Records provided:
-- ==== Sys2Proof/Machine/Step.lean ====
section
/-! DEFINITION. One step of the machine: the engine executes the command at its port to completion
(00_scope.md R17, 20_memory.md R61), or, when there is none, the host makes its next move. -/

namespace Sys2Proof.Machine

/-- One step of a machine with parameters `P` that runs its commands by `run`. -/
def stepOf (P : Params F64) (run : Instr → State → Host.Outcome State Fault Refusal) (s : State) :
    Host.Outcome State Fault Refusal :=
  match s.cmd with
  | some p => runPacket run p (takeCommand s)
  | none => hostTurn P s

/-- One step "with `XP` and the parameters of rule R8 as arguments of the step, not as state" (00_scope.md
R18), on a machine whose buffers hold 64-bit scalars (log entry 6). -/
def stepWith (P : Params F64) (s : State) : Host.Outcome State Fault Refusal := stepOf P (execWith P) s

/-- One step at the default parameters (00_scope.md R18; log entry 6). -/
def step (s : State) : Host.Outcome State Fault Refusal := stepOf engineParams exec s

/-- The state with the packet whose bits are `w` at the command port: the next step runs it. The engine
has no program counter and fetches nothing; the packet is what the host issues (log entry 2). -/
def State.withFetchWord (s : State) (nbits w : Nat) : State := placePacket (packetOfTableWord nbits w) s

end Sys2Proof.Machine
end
--
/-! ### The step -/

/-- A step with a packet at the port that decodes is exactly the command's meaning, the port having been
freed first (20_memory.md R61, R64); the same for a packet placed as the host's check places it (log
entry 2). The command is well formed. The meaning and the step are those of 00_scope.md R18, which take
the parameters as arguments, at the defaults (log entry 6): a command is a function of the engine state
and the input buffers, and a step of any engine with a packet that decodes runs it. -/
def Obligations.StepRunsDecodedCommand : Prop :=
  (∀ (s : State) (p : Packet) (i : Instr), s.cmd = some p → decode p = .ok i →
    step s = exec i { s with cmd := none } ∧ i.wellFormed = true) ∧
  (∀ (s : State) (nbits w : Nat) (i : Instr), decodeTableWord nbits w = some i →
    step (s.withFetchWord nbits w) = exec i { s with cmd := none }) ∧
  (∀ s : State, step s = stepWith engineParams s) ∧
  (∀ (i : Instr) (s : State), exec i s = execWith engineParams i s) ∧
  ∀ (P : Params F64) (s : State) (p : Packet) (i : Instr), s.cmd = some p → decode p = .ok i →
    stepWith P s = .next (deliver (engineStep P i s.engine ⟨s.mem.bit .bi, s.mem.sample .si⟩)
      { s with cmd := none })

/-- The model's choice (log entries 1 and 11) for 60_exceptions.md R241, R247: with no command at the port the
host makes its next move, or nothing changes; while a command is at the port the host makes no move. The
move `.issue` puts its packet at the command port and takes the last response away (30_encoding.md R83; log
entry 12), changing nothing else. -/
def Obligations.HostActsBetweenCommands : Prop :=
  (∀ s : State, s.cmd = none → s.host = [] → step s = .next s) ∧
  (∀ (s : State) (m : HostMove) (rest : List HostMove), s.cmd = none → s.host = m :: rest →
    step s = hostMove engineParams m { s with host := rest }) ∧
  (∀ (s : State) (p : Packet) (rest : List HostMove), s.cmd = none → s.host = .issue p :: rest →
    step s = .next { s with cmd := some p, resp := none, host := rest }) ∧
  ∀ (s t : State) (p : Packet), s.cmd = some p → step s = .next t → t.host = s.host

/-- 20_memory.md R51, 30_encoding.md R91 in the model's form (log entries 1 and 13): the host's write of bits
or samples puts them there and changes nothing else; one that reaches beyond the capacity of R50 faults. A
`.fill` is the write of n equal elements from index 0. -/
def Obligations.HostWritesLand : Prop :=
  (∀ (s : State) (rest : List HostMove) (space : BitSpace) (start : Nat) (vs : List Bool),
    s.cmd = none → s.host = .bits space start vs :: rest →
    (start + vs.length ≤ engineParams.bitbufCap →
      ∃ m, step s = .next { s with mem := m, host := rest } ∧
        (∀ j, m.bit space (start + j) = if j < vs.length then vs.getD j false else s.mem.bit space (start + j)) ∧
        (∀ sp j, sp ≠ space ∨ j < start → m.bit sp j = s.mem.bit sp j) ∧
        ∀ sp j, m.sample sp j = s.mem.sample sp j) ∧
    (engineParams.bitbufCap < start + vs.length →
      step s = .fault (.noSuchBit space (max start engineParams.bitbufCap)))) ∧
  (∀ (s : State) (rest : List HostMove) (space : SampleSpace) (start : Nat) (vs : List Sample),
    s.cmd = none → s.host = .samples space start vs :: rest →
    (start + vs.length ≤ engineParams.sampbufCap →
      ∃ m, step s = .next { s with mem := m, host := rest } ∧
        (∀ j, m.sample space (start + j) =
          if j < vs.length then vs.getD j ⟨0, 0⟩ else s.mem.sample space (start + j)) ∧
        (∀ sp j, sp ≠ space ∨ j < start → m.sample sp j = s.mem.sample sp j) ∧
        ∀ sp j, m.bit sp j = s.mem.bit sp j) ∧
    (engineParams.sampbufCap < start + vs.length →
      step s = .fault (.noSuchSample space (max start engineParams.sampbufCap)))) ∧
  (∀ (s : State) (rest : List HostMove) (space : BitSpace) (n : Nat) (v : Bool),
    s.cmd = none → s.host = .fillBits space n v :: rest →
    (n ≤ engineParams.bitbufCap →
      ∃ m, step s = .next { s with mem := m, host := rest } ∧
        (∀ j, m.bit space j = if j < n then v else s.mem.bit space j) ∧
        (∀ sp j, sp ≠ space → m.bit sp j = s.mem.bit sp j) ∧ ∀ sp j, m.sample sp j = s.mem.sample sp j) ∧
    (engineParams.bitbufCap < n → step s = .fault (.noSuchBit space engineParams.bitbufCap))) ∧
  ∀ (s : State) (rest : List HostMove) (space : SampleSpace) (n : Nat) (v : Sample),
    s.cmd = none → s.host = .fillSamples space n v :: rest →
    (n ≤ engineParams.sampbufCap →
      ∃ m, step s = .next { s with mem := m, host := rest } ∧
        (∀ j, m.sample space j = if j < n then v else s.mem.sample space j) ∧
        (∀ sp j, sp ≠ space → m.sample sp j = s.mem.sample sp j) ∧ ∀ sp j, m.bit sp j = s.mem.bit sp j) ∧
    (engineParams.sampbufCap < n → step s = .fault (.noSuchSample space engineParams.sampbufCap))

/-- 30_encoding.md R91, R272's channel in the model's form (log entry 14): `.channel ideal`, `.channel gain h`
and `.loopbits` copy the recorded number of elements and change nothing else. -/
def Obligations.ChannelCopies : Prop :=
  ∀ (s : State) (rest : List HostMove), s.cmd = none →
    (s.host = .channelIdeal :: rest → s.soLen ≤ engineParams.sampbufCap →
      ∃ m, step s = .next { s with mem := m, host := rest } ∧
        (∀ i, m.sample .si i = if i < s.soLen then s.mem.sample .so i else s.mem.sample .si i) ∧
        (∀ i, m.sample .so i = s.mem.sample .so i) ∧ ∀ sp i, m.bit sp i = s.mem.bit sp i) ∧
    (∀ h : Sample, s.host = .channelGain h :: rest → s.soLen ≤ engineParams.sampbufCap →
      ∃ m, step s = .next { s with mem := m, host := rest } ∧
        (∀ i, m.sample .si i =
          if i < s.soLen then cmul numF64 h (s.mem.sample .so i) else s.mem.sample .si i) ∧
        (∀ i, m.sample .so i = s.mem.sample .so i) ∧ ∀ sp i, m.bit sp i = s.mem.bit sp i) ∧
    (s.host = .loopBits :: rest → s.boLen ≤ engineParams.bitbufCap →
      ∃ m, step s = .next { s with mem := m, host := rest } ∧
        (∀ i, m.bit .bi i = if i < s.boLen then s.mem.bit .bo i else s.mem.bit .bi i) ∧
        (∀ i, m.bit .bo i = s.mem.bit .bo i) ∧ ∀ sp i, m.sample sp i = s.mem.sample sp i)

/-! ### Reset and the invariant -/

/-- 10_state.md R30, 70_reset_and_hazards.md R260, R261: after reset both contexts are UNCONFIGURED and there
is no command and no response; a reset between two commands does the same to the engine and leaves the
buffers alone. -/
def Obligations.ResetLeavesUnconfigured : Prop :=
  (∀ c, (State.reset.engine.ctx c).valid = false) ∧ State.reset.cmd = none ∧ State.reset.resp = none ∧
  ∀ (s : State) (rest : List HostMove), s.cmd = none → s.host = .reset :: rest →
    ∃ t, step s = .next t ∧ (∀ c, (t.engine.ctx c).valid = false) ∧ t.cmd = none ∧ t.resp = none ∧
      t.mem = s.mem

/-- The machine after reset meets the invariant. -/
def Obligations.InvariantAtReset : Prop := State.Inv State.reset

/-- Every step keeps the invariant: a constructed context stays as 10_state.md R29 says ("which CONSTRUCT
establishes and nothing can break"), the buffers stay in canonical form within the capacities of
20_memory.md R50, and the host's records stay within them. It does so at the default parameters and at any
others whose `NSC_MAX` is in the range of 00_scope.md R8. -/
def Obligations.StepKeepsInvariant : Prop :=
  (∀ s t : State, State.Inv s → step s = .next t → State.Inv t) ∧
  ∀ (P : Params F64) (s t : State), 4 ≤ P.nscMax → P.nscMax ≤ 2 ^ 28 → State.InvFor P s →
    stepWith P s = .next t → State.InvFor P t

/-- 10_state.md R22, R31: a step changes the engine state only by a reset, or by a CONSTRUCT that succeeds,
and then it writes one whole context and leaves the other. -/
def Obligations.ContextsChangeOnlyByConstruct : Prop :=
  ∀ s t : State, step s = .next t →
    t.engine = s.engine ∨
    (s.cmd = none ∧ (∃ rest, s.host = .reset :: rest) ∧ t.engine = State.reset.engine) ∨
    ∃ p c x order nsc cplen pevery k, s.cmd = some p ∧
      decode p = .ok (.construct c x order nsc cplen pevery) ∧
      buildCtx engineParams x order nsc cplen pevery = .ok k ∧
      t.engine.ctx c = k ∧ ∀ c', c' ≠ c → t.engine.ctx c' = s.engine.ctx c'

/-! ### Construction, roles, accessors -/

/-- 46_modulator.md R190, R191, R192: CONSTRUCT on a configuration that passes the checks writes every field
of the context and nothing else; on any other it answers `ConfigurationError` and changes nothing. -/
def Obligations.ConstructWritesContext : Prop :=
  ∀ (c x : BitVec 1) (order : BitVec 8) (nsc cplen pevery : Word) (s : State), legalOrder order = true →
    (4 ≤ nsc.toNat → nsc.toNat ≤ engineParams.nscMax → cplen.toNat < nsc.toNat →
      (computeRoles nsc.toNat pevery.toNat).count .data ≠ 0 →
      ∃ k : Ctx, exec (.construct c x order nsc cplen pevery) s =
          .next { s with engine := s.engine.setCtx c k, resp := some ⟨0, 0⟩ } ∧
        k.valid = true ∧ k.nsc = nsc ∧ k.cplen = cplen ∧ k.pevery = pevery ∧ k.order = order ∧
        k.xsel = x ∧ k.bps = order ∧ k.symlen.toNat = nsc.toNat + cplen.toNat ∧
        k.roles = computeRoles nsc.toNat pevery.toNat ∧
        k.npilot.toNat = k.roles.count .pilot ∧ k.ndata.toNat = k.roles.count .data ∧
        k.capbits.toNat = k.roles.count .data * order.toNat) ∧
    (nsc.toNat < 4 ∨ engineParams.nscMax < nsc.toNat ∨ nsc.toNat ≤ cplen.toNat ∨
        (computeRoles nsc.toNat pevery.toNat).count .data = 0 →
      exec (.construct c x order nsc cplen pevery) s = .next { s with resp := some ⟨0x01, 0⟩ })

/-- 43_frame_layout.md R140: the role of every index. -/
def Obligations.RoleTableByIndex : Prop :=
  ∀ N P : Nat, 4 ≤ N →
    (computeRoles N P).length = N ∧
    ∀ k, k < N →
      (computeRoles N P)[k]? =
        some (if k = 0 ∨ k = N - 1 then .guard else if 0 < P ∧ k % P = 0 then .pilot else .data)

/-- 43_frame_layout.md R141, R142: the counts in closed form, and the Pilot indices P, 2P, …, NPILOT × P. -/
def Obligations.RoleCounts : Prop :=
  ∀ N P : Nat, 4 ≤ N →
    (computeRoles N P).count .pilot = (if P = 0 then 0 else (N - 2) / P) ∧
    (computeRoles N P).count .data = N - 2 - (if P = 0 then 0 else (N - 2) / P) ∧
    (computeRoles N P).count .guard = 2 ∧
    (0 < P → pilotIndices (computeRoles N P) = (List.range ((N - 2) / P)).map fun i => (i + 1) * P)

Work to complete: Reproduce verbatim only the segment of the listing bounded by the line containing "the parameters as" and the line containing "(∀ (i : Instr)", with both boundary lines included.

Exercise solution:
the parameters as arguments, at the defaults (log entry 6): a command is a function of the engine state
and the input buffers, and a step of any engine with a packet that decodes runs it. -/
def Obligations.StepRunsDecodedCommand : Prop :=
  (∀ (s : State) (p : Packet) (i : Instr), s.cmd = some p → decode p = .ok i →
    step s = exec i { s with cmd := none } ∧ i.wellFormed = true) ∧
  (∀ (s : State) (nbits w : Nat) (i : Instr), decodeTableWord nbits w = some i →
    step (s.withFetchWord nbits w) = exec i { s with cmd := none }) ∧
  (∀ s : State, step s = stepWith engineParams s) ∧
  (∀ (i : Instr) (s : State), exec i s = execWith engineParams i s) ∧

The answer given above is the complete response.